Brahimi has much experience when it comes to thorny issues, and is known for his patience and perseverance in his maneuvers between conflicting parties, but he will find the Syrian crisis to be a much harder test than any of the previous crises he has mediated or acted in. The furor over his recent statements is only a small sample of what he will face in the days to come. Yet this reality is not lost on the discerning Brahimi, and he has acknowledged that divisions within the Security Council thwarted Kofi Annan’s previous efforts, and that his first task is to overcome these divisions, saying: “The problem is not what I can do differently, it is how others are going to behave differently”. This may be part of the diagnosis of the problem, but it certainly does not offer a solution to the dilemma of overcoming these divisions, nor does Brahimi put forward a vision of how he can make “others” behave differently. The divisions within the Security Council are at their peak, especially between Russia and China on the one hand, and the US, France and Britain on the other. These differences make it seem like the world has returned to the Cold War. The Russians and Chinese believe that the West is imposing its own solutions and models, passing these through Security Council resolutions, and that this could set a precedent for other areas and conflicts, including those within the Russian and Chinese domain. This was expressed by the Russian Foreign Minister Sergey Lavrov, who said that the outcome [of the Syrian crisis] will impact how future conflicts will be resolved; “either following the UN Charter, or democracy by bombs”, as he put it. Yet the real problem is that everyone is using the UN Charter for their own purposes and objectives, and the demands of the people are becoming less significant in the face of states’ calculations and their interests, and modern history offers us many examples of this. As for the talk about “democracy by bombs”, this avoids the plain truth, namely that the revolutions begin peacefully and only become militarized after tyrannical regimes resort to bloody repression, and external interests and calculations interfere with internal movements.

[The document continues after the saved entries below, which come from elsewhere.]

-- ==== Sys2Proof/Machine/Step.lean ====
section
/-! DEFINITION. The step of the machine. The instruction step is in Machine/Fetch.lean, the other events and the
choice of the next one in Machine/Events.lean. -/

namespace Sys2Proof.Machine

/-- `InstrStep` with the dispatch of this model (R52). -/
def instrStep (s : State) : Host.Outcome State Fault Refusal := instrStepWith exec s

/-- One event: the oldest pending one, else an instruction step (R8). -/
def step (s : State) : Host.Outcome State Fault Refusal := stepWith instrStep s

/-- `s` with the row word `w` of `nbits` bits where the next step fetches. -/
def State.withFetchWord (s : State) (nbits w : Nat) : State := placeFetchWord s nbits w

end Sys2Proof.Machine
end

The Syrian crisis offers an example of this and more; it is not only intertwined with conflicting international calculations, it also overlaps with regional conflicts and internal complexities and sensitivities, and the regime is prepared to use extreme levels of violence to cling onto power. This is the atmosphere that thwarted Annan’s mission and this is what Brahimi faces in the days ahead, whilst the suffering of the Syrian people continues to escalate. But the difficult question is should the new envoy pull out?

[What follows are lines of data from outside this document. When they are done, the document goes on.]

-- ==== Sys2Proof/Tests/Slice0.lean ====
section
/-! SUPPORT. Tests of the model's own author: the well-formedness check, decoding of words written out from R46, one
step on small states, and a witness for the hypotheses of every statement. Expected values are those of
spec/95_test_vectors.md (F, A, M, X, K rows) or of the example in the rule named. -/

set_option maxRecDepth 4000

namespace Sys2Proof.Tests

open Sys2Proof.Machine

/-- The state a step of `s`, with the word `w` where it fetches next, gives; none when it does not answer one. -/
def run (w : Nat) (s : State) : Option State :=
  match step (s.withFetchWord 16 w) with
  | .next t => some t
  | .fault _ => none
  | .refused _ => none

/-- The state one event gives. -/
def happen (e : Event) (s : State) : Option State :=
  match step (s.setPending [e]) with
  | .next t => some t
  | .fault _ => none
  | .refused _ => none

/-- Reset with PC elsewhere. -/
def at_ (pc : Word) : State := State.reset.setPc pc

/-- Reset with two registers set. -/
def regs (x : RegIdx) (a : Byte) (y : RegIdx) (b : Byte) : State := (State.reset.setV x a).setV y b

/-- Reset with keys 2 and 7 held. -/
def keys27 : State := State.reset.setKeypad ((State.reset.key.set 2 true).set 7 true)

/-- Reset with SP = 16, all entries 0x0200 (vectors F7, P7). -/
def fullStack : State := { State.reset with sp := 16, stack := Vector.replicate 16 0x0200 }

/-! ### The well-formedness check -/

/-- The word 0x00E0 selects row 2, not row 1 (R45). -/
theorem test_wf_refuses_sys_of_clear_display :
    (Instr.sys 0x0E0).wf = false := by decide

/-- The word 0x0FEE selects row 3, not row 1 (R45, R48). -/
theorem test_wf_refuses_sys_of_return :
    (Instr.sys 0xFEE).wf = false := by decide

/-- The word 0x0000 is `sys 0` (R49). -/
theorem test_wf_accepts_sys_zero :
    (Instr.sys 0x000).wf = true := by decide

/-! ### Decoding: words written out bit by bit from R46 -/

/-- Rows 1, 3 to 8, 20 and 22. -/
theorem test_decode_flow :
    decodeTableWord 16 0b0000_0001_0010_0011 = some (.sys 0x123) ∧
    decodeTableWord 16 0b0000_0000_1110_1110 = some (.ret) ∧
    decodeTableWord 16 0b0001_0010_0000_0100 = some (.jump 0x204) ∧
    decodeTableWord 16 0b0010_0010_0001_0000 = some (.call 0x210) ∧
    decodeTableWord 16 0b0011_1010_0111_1111 = some (.skipEqImm 0xA 0x7F) ∧
    decodeTableWord 16 0b0100_0011_0001_0001 = some (.skipNeImm 3 0x11) ∧
    decodeTableWord 16 0b0101_0010_0111_0000 = some (.skipEqReg 2 7) ∧
    decodeTableWord 16 0b1001_0010_0011_0000 = some (.skipNeReg 2 3) ∧
    decodeTableWord 16 0b1011_0011_0000_0000 = some (.jumpV0 0x300) := by decide

/-- Rows 9 to 19 and 23. -/
theorem test_decode_alu :
    decodeTableWord 16 0b0110_0000_0011_1110 = some (.loadImm 0 0x3E) ∧
    decodeTableWord 16 0b0111_0001_0000_0010 = some (.addImm 1 0x02) ∧
    decodeTableWord 16 0b1000_1010_1111_0000 = some (.move 0xA 0xF) ∧
    decodeTableWord 16 0b1000_0001_0010_0001 = some (.orReg 1 2) ∧
    decodeTableWord 16 0b1000_0001_0010_0010 = some (.andReg 1 2) ∧
    decodeTableWord 16 0b1000_0001_0010_0011 = some (.xorReg 1 2) ∧
    decodeTableWord 16 0b1000_1111_1110_0100 = some (.addReg 0xF 0xE) ∧
    decodeTableWord 16 0b1000_0000_0001_0101 = some (.sub 0 1) ∧
    decodeTableWord 16 0b1000_0010_0000_0110 = some (.shr 2) ∧
    decodeTableWord 16 0b1000_0000_0001_0111 = some (.subn 0 1) ∧
    decodeTableWord 16 0b1000_0010_0000_1110 = some (.shl 2) ∧
    decodeTableWord 16 0b1100_0011_0000_1111 = some (.random 3 0x0F) := by decide

/-- Rows 21 and 31 to 35. -/
theorem test_decode_index_memory :
    decodeTableWord 16 0b1010_0011_0000_0000 = some (.loadI 0x300) ∧
    decodeTableWord 16 0b1111_0000_0001_1110 = some (.addI 0) ∧
    decodeTableWord 16 0b1111_0100_0010_1001 = some (.loadGlyph 4) ∧
    decodeTableWord 16 0b1111_0000_0011_0011 = some (.storeBcd 0) ∧
    decodeTableWord 16 0b1111_0010_0101_0101 = some (.storeRegs 2) ∧
    decodeTableWord 16 0b1111_1111_0110_0101 = some (.loadRegs 0xF) := by decide

/-- Rows 2 and 24. -/
theorem test_decode_display :
    decodeTableWord 16 0b0000_0000_1110_0000 = some (.clearDisplay) ∧
    decodeTableWord 16 0b1101_0001_0010_0101 = some (.draw 1 2 5) := by decide

/-- Rows 25 to 30. -/
theorem test_decode_keypad_timer :
    decodeTableWord 16 0b1110_0011_1001_1110 = some (.skipKeyPressed 3) ∧
    decodeTableWord 16 0b1110_0011_1010_0001 = some (.skipKeyNotPressed 3) ∧
    decodeTableWord 16 0b1111_0010_0000_0111 = some (.loadFromDelay 2) ∧
    decodeTableWord 16 0b1111_0001_0000_1010 = some (.waitKey 1) ∧
    decodeTableWord 16 0b1111_0000_0001_0101 = some (.loadDelay 0) ∧
    decodeTableWord 16 0b1111_0101_0001_1000 = some (.loadSound 5) := by decide

/-- Bits the decoder does not examine (R48, D3, D4). -/
theorem test_decode_ignored_bits :
    decodeTableWord 16 0b0000_0001_1110_0000 = some (.clearDisplay) ∧
    decodeTableWord 16 0b0000_1111_1110_1110 = some (.ret) ∧
    decodeTableWord 16 0b0101_0010_0111_1111 = some (.skipEqReg 2 7) ∧
    decodeTableWord 16 0b1001_0010_0011_1111 = some (.skipNeReg 2 3) ∧
    decodeTableWord 16 0b1000_0010_1111_0110 = some (.shr 2) ∧
    decodeTableWord 16 0b1000_0010_1111_1110 = some (.shl 2) := by decide

/-- Words of no row (R49). -/
theorem test_decode_unknown :
    decodeTableWord 16 0b1000_0001_0010_1000 = none ∧
    decodeTableWord 16 0b1000_0001_0010_1101 = none ∧
    decodeTableWord 16 0b1000_0001_0010_1111 = none ∧
    decodeTableWord 16 0b1110_0000_0000_0000 = none ∧
    decodeTableWord 16 0b1110_0011_1001_1111 = none ∧
    decodeTableWord 16 0b1111_0000_1111_1111 = none ∧
    decodeTableWord 16 0b1111_0000_0101_0110 = none := by decide

/-! ### One step each: control transfer -/

/-- F1. -/
theorem test_sys :
    (run 0x0123 State.reset).map (fun t => (t.pc, t.diag)) = some (0x0202, [.unknownOpcode 0x0200 0x0123]) := by decide

/-- F4. -/
theorem test_return :
    (run 0x00EE ((at_ 0x0204).push 0x0204 |>.setPc 0x0212)).map (fun t => (t.pc, t.sp, t.stack[0])) = some (0x0206, 0, 0x0204) := by decide

/-- F5. -/
theorem test_return_underflow :
    (run 0x00EE State.reset).map (fun t => (t.run, t.pc, t.sp)) = some (.faulted (.stackUnderflow 0x0200), 0x0200, 0) := by decide

/-- F19: the target is not checked. -/
theorem test_jump :
    (run 0x1201 State.reset).map (fun t => t.pc) = some 0x0201 := by decide

/-- F6. -/
theorem test_call :
    (run 0x2210 (at_ 0x0204)).map (fun t => (t.pc, t.sp, t.stack[0])) = some (0x0210, 1, 0x0204) := by decide

/-- F7. -/
theorem test_call_overflow :
    (run 0x2210 (fullStack.setPc 0x0204)).map (fun t => (t.run, t.pc, t.sp)) = some (.faulted (.stackOverflow 0x0204), 0x0204, 16) := by decide

/-- F8. -/
theorem test_skip_eq_imm_taken :
    (run 0x3100 (at_ 0x0208)).map (fun t => t.pc) = some 0x020C := by decide

/-- F9. -/
theorem test_skip_eq_imm_not_taken :
    (run 0x3100 ((at_ 0x0208).setV 1 0x09)).map (fun t => t.pc) = some 0x020A := by decide

/-- F10. -/
theorem test_skip_ne_imm_taken :
    (run 0x4311 ((at_ 0x0300).setV 3 0x10)).map (fun t => t.pc) = some 0x0304 := by decide

/-- F11. -/
theorem test_skip_ne_imm_not_taken :
    (run 0x4310 ((at_ 0x0300).setV 3 0x10)).map (fun t => t.pc) = some 0x0302 := by decide

/-- F14. -/
theorem test_skip_eq_reg_taken :
    (run 0x5271 ((regs 2 0x33 7 0x33).setPc 0x0210)).map (fun t => t.pc) = some 0x0214 := by decide

/-- F13. -/
theorem test_skip_eq_reg_not_taken :
    (run 0x5270 ((regs 2 0x33 7 0x34).setPc 0x0210)).map (fun t => t.pc) = some 0x0212 := by decide

/-- F16. -/
theorem test_skip_ne_reg_taken :
    (run 0x9230 ((regs 2 0x01 3 0x02).setPc 0x0210)).map (fun t => t.pc) = some 0x0214 := by decide

/-- F17. -/
theorem test_skip_ne_reg_not_taken :
    (run 0x9230 ((regs 2 0x02 3 0x02).setPc 0x0210)).map (fun t => t.pc) = some 0x0212 := by decide

/-- F22: the sum is not reduced. -/
theorem test_jump_v0 :
    (run 0xBFFF (State.reset.setV 0 0xFF)).map (fun t => t.pc) = some 0x10FE := by decide

/-- F23. -/
theorem test_unknown_word :
    (run 0x8128 State.reset).map (fun t => (t.pc, t.diag)) = some (0x0202, [.unknownOpcode 0x0200 0x8128]) := by decide

/-- F26, its second step. -/
theorem test_fetch_fault :
    (match step (at_ 0x1000) with | .next t => some (t.run, t.pc) | _ => none) =
      some (.faulted (.fetchFault 0x1000), 0x1000) := by decide

/-! ### One step each: registers and ALU -/

/-- A1. -/
theorem test_load_imm :
    (run 0x603E State.reset).map (fun t => t.getV 0) = some 0x3E := by decide

/-- A2. -/
theorem test_add_imm_wraps :
    (run 0x7102 (regs 1 0xFF 0xF 0x55)).map (fun t => (t.getV 1, t.getV 0xF)) = some (0x01, 0x55) := by decide

/-- A3. -/
theorem test_add_imm_vf :
    (run 0x7F01 (State.reset.setV 0xF 0xFF)).map (fun t => t.getV 0xF) = some 0x00 := by decide

/-- A5. -/
theorem test_move :
    (run 0x8AF0 (regs 0xF 0x01 0xA 0x77)).map (fun t => t.getV 0xA) = some 0x01 := by decide

/-- A6. -/
theorem test_or :
    (run 0x8011 ((regs 0 0xF0 1 0x0C).setV 0xF 0x55)).map (fun t => (t.getV 0, t.getV 0xF)) = some (0xFC, 0x55) := by decide

/-- A7. -/
theorem test_and :
    (run 0x8012 ((regs 0 0xF0 1 0x3C).setV 0xF 0x55)).map (fun t => (t.getV 0, t.getV 0xF)) = some (0x30, 0x55) := by decide

/-- A8. -/
theorem test_xor :
    (run 0x8013 ((regs 0 0xF0 1 0x3C).setV 0xF 0x55)).map (fun t => (t.getV 0, t.getV 0xF)) = some (0xCC, 0x55) := by decide

/-- A13. -/
theorem test_add_reg_carry :
    (run 0x8014 (regs 0 0xFF 1 0x01)).map (fun t => (t.getV 0, t.getV 0xF)) = some (0x00, 0x01) := by decide

/-- A15: the flag overwrites the sum. -/
theorem test_add_reg_vf :
    (run 0x8FE4 (regs 0xF 0x80 0xE 0x80)).map (fun t => t.getV 0xF) = some 0x01 := by decide

/-- A19. -/
theorem test_sub_borrow :
    (run 0x8015 (regs 0 0x03 1 0x05)).map (fun t => (t.getV 0, t.getV 0xF)) = some (0xFE, 0x00) := by decide

/-- A21. -/
theorem test_sub_equal :
    (run 0x8015 (regs 0 0x07 1 0x07)).map (fun t => (t.getV 0, t.getV 0xF)) = some (0x00, 0x01) := by decide

/-- A36: y ignored. -/
theorem test_shr :
    (run 0x8236 (regs 2 0x05 3 0xAA)).map (fun t => (t.getV 2, t.getV 3, t.getV 0xF)) = some (0x02, 0xAA, 0x01) := by decide

/-- A37. -/
theorem test_shr_vf :
    (run 0x8F06 (State.reset.setV 0xF 0x03)).map (fun t => t.getV 0xF) = some 0x00 := by decide

/-- A27. -/
theorem test_subn :
    (run 0x8017 (regs 0 0x03 1 0x05)).map (fun t => (t.getV 0, t.getV 0xF)) = some (0x02, 0x01) := by decide

/-- A28. -/
theorem test_subn_borrow :
    (run 0x8017 (regs 0 0x05 1 0x03)).map (fun t => (t.getV 0, t.getV 0xF)) = some (0xFE, 0x00) := by decide

/-- A39. -/
theorem test_shl :
    (run 0x820E (State.reset.setV 2 0x81)).map (fun t => (t.getV 2, t.getV 0xF)) = some (0x02, 0x01) := by decide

Despite all the reservations, Brahimi’s withdrawal would mean leaving the arena free of any sound other than the noise of gunfire and the groans of the victims and the bereaved. It is true that the regime is gradually eroding, and that the opposition is gaining more strategic locations and power, but the military option may not materialize any time soon, especially considering the internal complexities and the external entanglements, which means more suffering for the Syrians and more problems for the country in the future. Thus the window should not be closed on the peaceful solution, however impossible it may seem, even to give al-Assad one last chance to leave safely and spare Syria more bloodshed.